Tidak baik juga meminta uang taksi dengan mantanmu.


Saat tiba di sekolah lagi,suasana sudah lengang dan tidak ada satu orang pun di sana.


awalnya Robert ingin mengikuti sepeda motor Andien dari belakang. tidak baik membiarkan anak gadis jalan-jalan di saat gelap seperti ini.


Apalagi dirinya lah yang mengajak adik untuk pergi.Tapi siapa sangka di menit berikutnya telepon Robert berbunyi dan itu adalah panggilan dari kekasih tercinta, Serra.
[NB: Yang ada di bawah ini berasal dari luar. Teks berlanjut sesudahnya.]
-- ==== Sys2Proof/Laws/Memory.lean ====
section
/-! SUPPORT. PBUF: read after write, the canonical form, and sums that depend only on the bytes summed. -/

namespace Sys2Proof.Machine

theorem cellAt_putCell (i j : Nat) (v : Byte) (cells : List Host.Cell) :
    cellAt j (putCell i v cells) = if i = j then some v else cellAt j cells := by
  induction cells with
  | nil => simp [putCell, cellAt]
  | cons c rest ih =>
    obtain ⟨k, b⟩ := c
    simp only [putCell]
    split
    · simp [cellAt]
    · split
      · subst_vars; simp only [cellAt]; split <;> simp_all
      · simp only [cellAt, ih]; split <;> split <;> simp_all

@[simp] theorem Memory.read_write_same (m : Memory) (i : Nat) (v : Byte) : (m.write i v).read i = v := by
  simp [Memory.read, Memory.write, cellAt_putCell]

theorem Memory.read_write_other (m : Memory) {i j : Nat} (v : Byte) (h : i ≠ j) :
    (m.write i v).read j = m.read j := by
  simp [Memory.read, Memory.write, cellAt_putCell, h]

theorem Memory.read_write (m : Memory) (i j : Nat) (v : Byte) :
    (m.write i v).read j = if i = j then v else m.read j := by
  split
  · subst_vars; exact m.read_write_same _ v
  · exact m.read_write_other v ‹_›

/-- A byte nothing has written since the reset holds the free `pbuf_init` (R39). -/
theorem Memory.read_fresh (fill i : Nat) : (Memory.mk [] fill).read i = Config.pbufInit fill i := rfl

theorem cellsRise_putCell (v : Byte) {i : Nat} (hi : i < pbufSize) (cells : List Host.Cell) (lo : Nat) (hlo : lo ≤ i)
    (h : cellsRise lo cells = true) : cellsRise lo (putCell i v cells) = true := by
  induction cells generalizing lo with
  | nil => simp [putCell, cellsRise, hlo, hi]
  | cons c rest ih =>
    obtain ⟨k, b⟩ := c
    simp only [cellsRise, Bool.and_eq_true, decide_eq_true_eq] at h
    obtain ⟨⟨hk, hks⟩, hr⟩ := h
    simp only [putCell]
    split
    · simp only [cellsRise, Bool.and_eq_true, decide_eq_true_eq]
      exact ⟨⟨hlo, hi⟩, ⟨by omega, hks⟩, hr⟩
    · split
      · subst_vars
        simp only [cellsRise, Bool.and_eq_true, decide_eq_true_eq]
        exact ⟨⟨hlo, hi⟩, hr⟩
      · simp only [cellsRise, Bool.and_eq_true, decide_eq_true_eq]
        exact ⟨⟨hk, hks⟩, ih (k + 1) (by omega) hr⟩

/-- A write inside PBUF keeps the canonical form. -/
theorem Memory.wf_write (m : Memory) {i : Nat} (hi : i < pbufSize) (v : Byte) (h : m.wf = true) :
    (m.write i v).wf = true := cellsRise_putCell v hi m.cells 0 (Nat.zero_le i) h

/-- PBUF after a reset is in canonical form. -/
@[simp] theorem Memory.wf_fresh (fill : Nat) : (Memory.mk [] fill).wf = true := rfl

/-- The sum looks at the first `n` bytes only. -/
theorem Memory.byteSum_congr {m m' : Memory} {n : Nat} (h : ∀ i < n, m.read i = m'.read i) :
    m.byteSum n = m'.byteSum n := by
  induction n with
  | zero => rfl
  | succ n ih => simp only [Memory.byteSum, ih fun i hi => h i (by omega), h n (by omega)]

theorem Memory.sum16_congr {m m' : Memory} {n : Nat} (h : ∀ i < n, m.read i = m'.read i) :
    m.sum16 n = m'.sum16 n := by rw [Memory.sum16, Memory.sum16, Memory.byteSum_congr h]

end Sys2Proof.Machine
end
"Robert kamu di mana sih ,aku udah di apartemen kamu loh" kata Serra dari ujung sana.


"ini udah di jalan tunggu aku ya sebentar lagi aku datang"


"Hem oh kamu mau makan malam apa aku bisa pesenin dari delivery sekarang?" tanya serra. Serra ini memang nggak pintar memasak lagi pula dia adalah seorang wanita karir yang tidak mungkin 24 jam di rumah.


Sekarang Serra hanya memasang secara delivery.


"aku nggak milih makanan kok Serra, pesen aja semau mu " kata Robert tersenyum.


"oke kalau begitu cepat pulang ya Robert" sapa Serra sebelum menutup teleponnya.


Dengan terpaksa Robert putar arah meninggalkan Andien yang berkendara sendirian kembali ke rumahnya.


"Andin mas pergi dulu ya besok kita ketemu lagi di sekolah "kata Robert sebelum berpisah.


Andien tidak menjawab dia menatap mobil Robert yang menjauh.


Di dalam mobil Robert baru ingat jika sebenarnya dia lupa meminta nomor terbaru Andien. Gadis itu sudah mengganti nomornya atau black list nama Robert karena marah.